В плотной, как хвоя, тишине вдруг отчетливо накатило море полуночи. Вера, лежа на боку, выпростала из-под одеяла маленькую смуглую ступню, и он не мог удержаться, чтобы не поцеловать эти детские пальчики, после чего ножка, дрогнув, вползла обратно, как рука, поданная для холодного поцелуя на морозе и прячущаяся в тепло муфты. Она не проснулась: ласка, похоже, удачно вписалась в сюжет ее сновидения, и, обведя глазами мягкий очерк ее утробно свернувшегося тела, подтянутые к животу коленки и прижатые к груди локти — мартовские утра в этом году были необыкновенно холодными, — Игорь вдруг увидел на световом полотне безбожной мечты, как, подсунув правую ладонь под горячую шею в спутанных волосах, а левой рукой к себе, как младенца, подхватив ее под ноги, он легко уносит эту доверчиво прижавшуюся к нему девочку из сырого чужого дома, из опасного темного города, из Таврики, за пределы Тмутаракани, оставляя за собой синеватые нагромождения глинистых сланцев и известняков, теснящие черный окоем неподвижной воды, летя с завернутой в одеяло нежной ношей под фосфоресцирующим мозаичным небом немилой отчизны.

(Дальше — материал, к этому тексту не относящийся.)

-- ==== Sys2Proof/Laws/Logs.lean ====
section
/-! SUPPORT. What each operation of Machine/Logs.lean keeps (Laws/Kept.lean). -/
set_option linter.all false
namespace Sys2Proof.Machine

variable {pq : List Instr} {va : Bool}

theorem State.countUnread_kept (k : Nat) {s : State} (hs : Kept pq va s) : Kept pq va (State.countUnread k s) := by
  unfold State.countUnread
  repeat' first
    | with_reducible assumption
    | intro _
    | (extract_lets +onlyGivenNames lx; refine (fun (hlx : Kept pq va lx) => ?_ : Kept pq va lx → _) ?_; rotate_left; simp -zeta only [lx]; clear lx; rotate_right; clear_value lx; revert lx; refine kept_lock ?_; intro lx hlx)
    | (extract_lets +onlyGivenNames lx; clear_value lx; revert lx; refine kept_lock ?_; intro lx)
    | with_reducible apply State.setFld_kept
    | with_reducible apply kept_ite
    | with_reducible apply kept_foldl
    | simp -zeta only [kept_mk, keptF_fold]
    | split

theorem State.latchTallies_kept (n : Nat) {s : State} (hs : Kept pq va s) : Kept pq va (State.latchTallies n s) := by
  unfold State.latchTallies
  extract_lets k t had s1 live next marks s2 pages s3
  have h1 : Kept pq va s1 := kept_ite (State.countUnread_kept _ hs) hs
  have hn : ∀ p ∈ next, p.2 < 2 ^ 40 :=
    tSet_foldl_lt (f := Prod.snd) (fun p hp => (hs.tally.2 p hp).2) (by simp)
  have h2 : Kept pq va s2 := by
    refine ⟨h1.regs, h1.mem, h1.sram, ?_, h1.trace, h1.pending, h1.viaAlias⟩
    simp only [s2]
    split <;> exact ⟨hn, by simp⟩
  clear_value s2
  refine kept_foldl (State.setReg_kept _ _ h2) fun s x h => State.setRaw_kept _ _ h

theorem State.markRead_kept (pg : Nat) {s : State} (hs : Kept pq va s) : Kept pq va (State.markRead pg s) := by
  unfold State.markRead
  extract_lets k
  split
  · exact hs
  · exact ⟨hs.regs, hs.mem, hs.sram, hs.tally, hs.trace, hs.pending, hs.viaAlias⟩

theorem execTallySlotRead_kept (page : Nat) (slot : Nat) {s : State} (hs : Kept pq va s) : KeptOut pq va (execTallySlotRead page slot s) := by
  unfold execTallySlotRead
  repeat' first
    | with_reducible assumption
    | intro _
    | (extract_lets +onlyGivenNames lx; refine (fun (hlx : Kept pq va lx) => ?_ : Kept pq va lx → _) ?_; rotate_left; simp -zeta only [lx]; clear lx; rotate_right; clear_value lx; revert lx; refine kept_lock ?_; intro lx hlx)
    | (extract_lets +onlyGivenNames lx; clear_value lx; revert lx; refine kept_lock ?_; intro lx)
    | with_reducible apply keptOut_next
    | with_reducible apply keptOut_ite
    | with_reducible apply State.markRead_kept
    | with_reducible apply State.record_kept
    | with_reducible apply kept_ite
    | with_reducible apply kept_foldl
    | simp -zeta only [kept_mk, keptF_fold]
    | split

theorem State.tallySel_kept (pg : Nat) (v : W64) {s : State} (hs : Kept pq va s) : Kept pq va (State.tallySel pg v s) := by
  unfold State.tallySel
  repeat' first
    | with_reducible assumption
    | intro _
    | (extract_lets +onlyGivenNames lx; refine (fun (hlx : Kept pq va lx) => ?_ : Kept pq va lx → _) ?_; rotate_left; simp -zeta only [lx]; clear lx; rotate_right; clear_value lx; revert lx; refine kept_lock ?_; intro lx hlx)
    | (extract_lets +onlyGivenNames lx; clear_value lx; revert lx; refine kept_lock ?_; intro lx)
    | with_reducible apply State.setFld_kept
    | with_reducible apply kept_ite
    | with_reducible apply kept_foldl
    | simp -zeta only [kept_mk, keptF_fold]
    | split

theorem execClrUnread_kept (page : Nat) {s : State} (hs : Kept pq va s) : KeptOut pq va (execClrUnread page s) := by
  unfold execClrUnread
  repeat' first
    | with_reducible assumption
    | intro _
    | (extract_lets +onlyGivenNames lx; refine (fun (hlx : Kept pq va lx) => ?_ : Kept pq va lx → _) ?_; rotate_left; simp -zeta only [lx]; clear lx; rotate_right; clear_value lx; revert lx; refine kept_lock ?_; intro lx hlx)
    | (extract_lets +onlyGivenNames lx; clear_value lx; revert lx; refine kept_lock ?_; intro lx)
    | with_reducible apply keptOut_next
    | with_reducible apply keptOut_ite
    | with_reducible apply State.gated_kept
    | with_reducible apply State.tallySel_kept
    | with_reducible apply kept_ite
    | with_reducible apply kept_foldl
    | simp -zeta only [kept_mk, keptF_fold]
    | split

theorem State.errClear_kept (pg : Nat) {s : State} (hs : Kept pq va s) : Kept pq va (State.errClear pg s) := by
  unfold State.errClear
  repeat' first
    | with_reducible assumption
    | intro _
    | (extract_lets +onlyGivenNames lx; refine (fun (hlx : Kept pq va lx) => ?_ : Kept pq va lx → _) ?_; rotate_left; simp -zeta only [lx]; clear lx; rotate_right; clear_value lx; revert lx; refine kept_lock ?_; intro lx hlx)
    | (extract_lets +onlyGivenNames lx; clear_value lx; revert lx; refine kept_lock ?_; intro lx)
    | with_reducible apply State.setReg_kept
    | with_reducible apply kept_ite
    | with_reducible apply kept_foldl
    | simp -zeta only [kept_mk, keptF_fold]
    | split

theorem State.stageDiscard_kept (pg : Nat) {s : State} (hs : Kept pq va s) : Kept pq va (State.stageDiscard pg s) := by
  unfold State.stageDiscard
  repeat' first
    | with_reducible assumption
    | intro _
    | (extract_lets +onlyGivenNames lx; refine (fun (hlx : Kept pq va lx) => ?_ : Kept pq va lx → _) ?_; rotate_left; simp -zeta only [lx]; clear lx; rotate_right; clear_value lx; revert lx; refine kept_lock ?_; intro lx hlx)
    | (extract_lets +onlyGivenNames lx; clear_value lx; revert lx; refine kept_lock ?_; intro lx)
    | with_reducible apply State.keepStaged_kept
    | with_reducible apply State.setFld_kept
    | with_reducible apply kept_ite
    | with_reducible apply kept_foldl
    | simp -zeta only [kept_mk, keptF_fold]
    | split

theorem State.pageCtl_kept (pg : Nat) (v : W64) {s : State} (hs : Kept pq va s) : Kept pq va (State.pageCtl pg v s) := by
  unfold State.pageCtl
  repeat' first
    | with_reducible assumption
    | intro _
    | (extract_lets +onlyGivenNames lx; refine (fun (hlx : Kept pq va lx) => ?_ : Kept pq va lx → _) ?_; rotate_left; simp -zeta only [lx]; clear lx; rotate_right; clear_value lx; revert lx; refine kept_lock ?_; intro lx hlx)
    | (extract_lets +onlyGivenNames lx; clear_value lx; revert lx; refine kept_lock ?_; intro lx)
    | with_reducible apply State.errClear_kept
    | with_reducible apply State.stageDiscard_kept
    | with_reducible apply kept_ite
    | with_reducible apply kept_foldl
    | simp -zeta only [kept_mk, keptF_fold]
    | split

theorem execErrClr_kept (page : Nat) {s : State} (hs : Kept pq va s) : KeptOut pq va (execErrClr page s) := by
  unfold execErrClr
  repeat' first
    | with_reducible assumption
    | intro _
    | (extract_lets +onlyGivenNames lx; refine (fun (hlx : Kept pq va lx) => ?_ : Kept pq va lx → _) ?_; rotate_left; simp -zeta only [lx]; clear lx; rotate_right; clear_value lx; revert lx; refine kept_lock ?_; intro lx hlx)
    | (extract_lets +onlyGivenNames lx; clear_value lx; revert lx; refine kept_lock ?_; intro lx)
    | with_reducible apply keptOut_next
    | with_reducible apply keptOut_ite
    | with_reducible apply State.gated_kept
    | with_reducible apply State.pageCtl_kept
    | with_reducible apply kept_ite
    | with_reducible apply kept_foldl
    | simp -zeta only [kept_mk, keptF_fold]
    | split

theorem execStageDiscard_kept (page : Nat) {s : State} (hs : Kept pq va s) : KeptOut pq va (execStageDiscard page s) := by
  unfold execStageDiscard
  repeat' first
    | with_reducible assumption
    | intro _
    | (extract_lets +onlyGivenNames lx; refine (fun (hlx : Kept pq va lx) => ?_ : Kept pq va lx → _) ?_; rotate_left; simp -zeta only [lx]; clear lx; rotate_right; clear_value lx; revert lx; refine kept_lock ?_; intro lx hlx)
    | (extract_lets +onlyGivenNames lx; clear_value lx; revert lx; refine kept_lock ?_; intro lx)
    | with_reducible apply keptOut_next
    | with_reducible apply keptOut_ite
    | with_reducible apply State.gated_kept
    | with_reducible apply State.pageCtl_kept
    | with_reducible apply kept_ite
    | with_reducible apply kept_foldl
    | simp -zeta only [kept_mk, keptF_fold]
    | split

theorem State.traceMark_kept (v : W64) {s : State} (hs : Kept pq va s) : Kept pq va (State.traceMark v s) := by
  unfold State.traceMark
  repeat' first
    | with_reducible assumption
    | intro _
    | (extract_lets +onlyGivenNames lx; refine (fun (hlx : Kept pq va lx) => ?_ : Kept pq va lx → _) ?_; rotate_left; simp -zeta only [lx]; clear lx; rotate_right; clear_value lx; revert lx; refine kept_lock ?_; intro lx hlx)
    | (extract_lets +onlyGivenNames lx; clear_value lx; revert lx; refine kept_lock ?_; intro lx)
    | with_reducible apply State.emit_kept
    | with_reducible apply State.gated_kept
    | with_reducible apply kept_ite
    | with_reducible apply kept_foldl
    | simp -zeta only [kept_mk, keptF_fold]
    | split

theorem execTraceMark_kept (v : W64) {s : State} (hs : Kept pq va s) : KeptOut pq va (execTraceMark v s) := by
  unfold execTraceMark
  repeat' first
    | with_reducible assumption
    | intro _
    | (extract_lets +onlyGivenNames lx; refine (fun (hlx : Kept pq va lx) => ?_ : Kept pq va lx → _) ?_; rotate_left; simp -zeta only [lx]; clear lx; rotate_right; clear_value lx; revert lx; refine kept_lock ?_; intro lx hlx)
    | (extract_lets +onlyGivenNames lx; clear_value lx; revert lx; refine kept_lock ?_; intro lx)
    | with_reducible apply keptOut_next
    | with_reducible apply keptOut_ite
    | with_reducible apply State.traceMark_kept
    | with_reducible apply kept_ite
    | with_reducible apply kept_foldl
    | simp -zeta only [kept_mk, keptF_fold]
    | split

theorem State.traceLine_kept (line : List W64) (rest : List W64) {s : State} (hr : rest.length ≤ s.trace.fifo.length) (hs : Kept pq va s) : Kept pq va (State.traceLine line rest s) := by
  unfold State.traceLine
  extract_lets base w d s1 s2
  have h1 : Kept pq va s1 := by
    refine ⟨hs.regs, hs.mem, hs.sram, hs.tally, ?_, hs.pending, hs.viaAlias⟩
    exact Nat.le_trans (Nat.mul_le_mul_left 8 hr) hs.trace
  exact State.traceGap_kept (State.tallyAdd_kept _ _ _ (State.startChain_kept _ h1))

theorem execTraceLineWrite_kept {s : State} (hs : Kept pq va s) : KeptOut pq va (execTraceLineWrite s) := by
  unfold execTraceLineWrite
  repeat' first
    | with_reducible assumption
    | intro _
    | (extract_lets +onlyGivenNames lx; refine (fun (hlx : Kept pq va lx) => ?_ : Kept pq va lx → _) ?_; rotate_left; simp -zeta only [lx]; clear lx; rotate_right; clear_value lx; revert lx; refine kept_lock ?_; intro lx hlx)
    | (extract_lets +onlyGivenNames lx; clear_value lx; revert lx; refine kept_lock ?_; intro lx)
    | with_reducible apply keptOut_next
    | with_reducible apply keptOut_ite
    | with_reducible apply State.traceLine_kept
    | with_reducible apply kept_ite
    | with_reducible apply kept_foldl
    | simp -zeta only [kept_mk, keptF_fold]
    | split
    | (simp; done)

theorem execTraceLinePad_kept {s : State} (hs : Kept pq va s) : KeptOut pq va (execTraceLinePad s) := by
  unfold execTraceLinePad
  repeat' first
    | with_reducible assumption
    | intro _
    | (extract_lets +onlyGivenNames lx; refine (fun (hlx : Kept pq va lx) => ?_ : Kept pq va lx → _) ?_; rotate_left; simp -zeta only [lx]; clear lx; rotate_right; clear_value lx; revert lx; refine kept_lock ?_; intro lx hlx)
    | (extract_lets +onlyGivenNames lx; clear_value lx; revert lx; refine kept_lock ?_; intro lx)
    | with_reducible apply keptOut_next
    | with_reducible apply keptOut_ite
    | with_reducible apply State.traceLine_kept
    | with_reducible apply kept_ite
    | with_reducible apply kept_foldl
    | simp -zeta only [kept_mk, keptF_fold]
    | split
    | (simp; done)

theorem State.mergeEvents_kept {s : State} (hs : Kept pq va s) : Kept pq va (State.mergeEvents s) := by
  unfold State.mergeEvents
  repeat' first
    | with_reducible assumption
    | intro _
    | (extract_lets +onlyGivenNames lx; refine (fun (hlx : Kept pq va lx) => ?_ : Kept pq va lx → _) ?_; rotate_left; simp -zeta only [lx]; clear lx; rotate_right; clear_value lx; revert lx; refine kept_lock ?_; intro lx hlx)
    | (extract_lets +onlyGivenNames lx; clear_value lx; revert lx; refine kept_lock ?_; intro lx)
    | with_reducible apply State.startChain_kept
    | with_reducible apply kept_ite
    | with_reducible apply kept_foldl
    | simp -zeta only [kept_mk, keptF_fold]
    | split

theorem State.ptimeSet_kept (v : W64) {s : State} (hs : Kept pq va s) : Kept pq va (State.ptimeSet v s) := by
  unfold State.ptimeSet
  repeat' first
    | with_reducible assumption
    | intro _
    | (extract_lets +onlyGivenNames lx; refine (fun (hlx : Kept pq va lx) => ?_ : Kept pq va lx → _) ?_; rotate_left; simp -zeta only [lx]; clear lx; rotate_right; clear_value lx; revert lx; refine kept_lock ?_; intro lx hlx)
    | (extract_lets +onlyGivenNames lx; clear_value lx; revert lx; refine kept_lock ?_; intro lx)
    | with_reducible apply State.dropWrite_kept
    | with_reducible apply State.gated_kept
    | with_reducible apply State.timeStep_kept
    | with_reducible apply kept_ite
    | with_reducible apply kept_foldl
    | simp -zeta only [kept_mk, keptF_fold]
    | split

theorem execPtimeSet_kept (v : W64) {s : State} (hs : Kept pq va s) : KeptOut pq va (execPtimeSet v s) := by
  unfold execPtimeSet
  repeat' first
    | with_reducible assumption
    | intro _
    | (extract_lets +onlyGivenNames lx; refine (fun (hlx : Kept pq va lx) => ?_ : Kept pq va lx → _) ?_; rotate_left; simp -zeta only [lx]; clear lx; rotate_right; clear_value lx; revert lx; refine kept_lock ?_; intro lx hlx)
    | (extract_lets +onlyGivenNames lx; clear_value lx; revert lx; refine kept_lock ?_; intro lx)
    | with_reducible apply keptOut_next
    | with_reducible apply keptOut_ite
    | with_reducible apply State.ptimeSet_kept
    | with_reducible apply kept_ite
    | with_reducible apply kept_foldl
    | simp -zeta only [kept_mk, keptF_fold]
    | split

theorem execTsyncPulse_kept (leadTime : Nat) {s : State} (hs : Kept pq va s) : KeptOut pq va (execTsyncPulse leadTime s) := by
  unfold execTsyncPulse
  repeat' first
    | with_reducible assumption
    | intro _
    | (extract_lets +onlyGivenNames lx; refine (fun (hlx : Kept pq va lx) => ?_ : Kept pq va lx → _) ?_; rotate_left; simp -zeta only [lx]; clear lx; rotate_right; clear_value lx; revert lx; refine kept_lock ?_; intro lx hlx)
    | (extract_lets +onlyGivenNames lx; clear_value lx; revert lx; refine kept_lock ?_; intro lx)
    | with_reducible apply keptOut_next
    | with_reducible apply keptOut_ite
    | with_reducible apply State.offsetHigh_kept
    | with_reducible apply State.setFld_kept
    | with_reducible apply State.setReg_kept
    | with_reducible apply State.timeFrom_kept
    | with_reducible apply kept_ite
    | with_reducible apply kept_foldl
    | simp -zeta only [kept_mk, keptF_fold]
    | split

theorem execTsyncLost_kept (missed : Nat) {s : State} (hs : Kept pq va s) : KeptOut pq va (execTsyncLost missed s) := by
  unfold execTsyncLost
  repeat' first
    | with_reducible assumption
    | intro _
    | (extract_lets +onlyGivenNames lx; refine (fun (hlx : Kept pq va lx) => ?_ : Kept pq va lx → _) ?_; rotate_left; simp -zeta only [lx]; clear lx; rotate_right; clear_value lx; revert lx; refine kept_lock ?_; intro lx hlx)
    | (extract_lets +onlyGivenNames lx; clear_value lx; revert lx; refine kept_lock ?_; intro lx)
    | with_reducible apply keptOut_next
    | with_reducible apply keptOut_ite
    | with_reducible apply State.record_kept
    | with_reducible apply State.setFld_kept
    | with_reducible apply kept_ite
    | with_reducible apply kept_foldl
    | simp -zeta only [kept_mk, keptF_fold]
    | split

end Sys2Proof.Machine
end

Вчера он тайно собрал заплечный мешок, с которым летом хаживал в горы — мимо Гаспры и Кореиза вверх на плато Ай-Петри, откуда, усевшись на гостеприимном валуне, подолгу озирал притягательную изумрудную даль, неподвижную, пышную от пиний глубь ущелья, из-за дрожания нагретого воздуха казавшуюся подводной пещерой, заросшей ульвами и ламинариями, — потом написал несколько писем знакомым в Париже и Лондоне с просьбой позаботиться о дочери известного архитектора, погибшего от рук большевиков (эти письма должны были передать Черносвитовы в случае, если им самим придется туго, а он к тому времени еще не приедет), уложил для нее золотые бабушкины броши и кольца в несессер. К отъезду все было готово. Через час он встретится с Каховским, возьмет у него оружие, вернется домой за вещами, оставит на столе в гостиной записку для Веры и отправится в Симферополь, чтобы вечером сесть на поезд.
А как он любил эту Ялту, эту смуглую Джалиту! Как дышалось под кедрами и соснами набережной — сплошь в шампиньонах летних зонтиков! И как угрюмо теперь смотрит иная подворотня, как черно на пристани и пусто — чайки, из небрезгливых, разгребают клювами кучу человеческого мусора (гнилое купальное трико в полоску, пустые жестянки немецких консервов — Es war nicht so gutI), взятого под охрану чьим-то брошенным грязным сапогом. Ялта, поднесенная огромными пригоршнями гор к морю, — загорай! не горюй! — все еще переполнена, но не весело — всем ясно: некий долгий и счастливый курортный сезон подошел к концу, другого не будет, и уже разбирают, как ящики, гостиницы, сворачивают выцветшее море, как ковер, складывают ажурные беседки, как зонтики (а в них-то, помнишь, целиком помещалась симфония и даже пятиактная мистерия — и Ребиков, этот русский Дебюсси, во фраке, с мутными от вдохновения глазами за толстыми линзами, делал пассы, гипнотизируя оркестр собственной музыкой), несут, не щадят, тащат — дорогу! дорогу! — скрежещут подковы на битом оконном стекле.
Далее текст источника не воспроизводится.